A CHANGING REGIME OF MANAGEMENT As personal confrontation was eliminated, a paternalistic regime of management had been maintained, i.e., exchanging favours between the two parts, based on personal relationships, long tenures and loyalty. The new legislation and the extent of employment crisis leads to the establishment of a new regime, that of authoritarian management in which management appears as an undisputed power, limited only by external factors. Within this context industrial relations, collective bargaining and social dialogue seem to be words void of any meaning
TWO ILLUMINATING EXAMPLES The conclusion of a sectorial collective agreement in summer 2012 The conclusion of a national general collective agreement in May 2013
MORE THAN ONE CAMP Traditionally in national bargaining procedures there had never be a clear cut division between employers and employees. Small and medium enterprises, represented by GESEVEE and ESSE, have been occupying an intermediate position, leaning towards employees’ demands on wage issues. It seems that nowadays a more clear cut division to be established between social partners representing large enterprises and those representing small and medium firms.

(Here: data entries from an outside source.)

-- ==== Sys2Proof/Machine/Compare.lean ====
section
/-! DEFINITION. The comparison instructions. -/

namespace Sys2Proof.Machine

/-- LT (43_compare.md R140): never overflows, 0 and 1 are in every range. -/
def execLessThan (a b : Mode) (wdigit : Nat) (s : State) : Outcome :=
  s.readReadStore (.lessThan a b wdigit) a b fun x y => .ok (lessThanResult x y)

/-- EQ (43_compare.md R141). -/
def execEquals (a b : Mode) (wdigit : Nat) (s : State) : Outcome :=
  s.readReadStore (.equals a b wdigit) a b fun x y => .ok (equalsResult x y)

end Sys2Proof.Machine
end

ON THE STATE OF SOCIAL DIALOGUE Social partners appear to be confused, frustrated, disappointed and practically incapable to contribute to an alternative strategy for economic reconstruction. Though most of them have openly opposed wage reductions and all of them anticipate that such reductions have negative effects on the prospects of economic recovery, they are reluctant to demand for a full restoration of social dialogue procedures and of collective bargaining at national level.
ON THE STATE OF SOCIAL DIALOGUE 2 Social partners representing employers are counting the possibility of a large scale exit of members from their organisation, if wage issues are not settled to their members’ short-term conceptions, i.e., a defensive stand of survival through wage reductions. Internal conflicts may arise in the near future, especially in the trade unions, as traditional party affiliations are jeopardised. Institutional settings, instead of providing a solid ground for much needed compromise, have created a labour market jungle.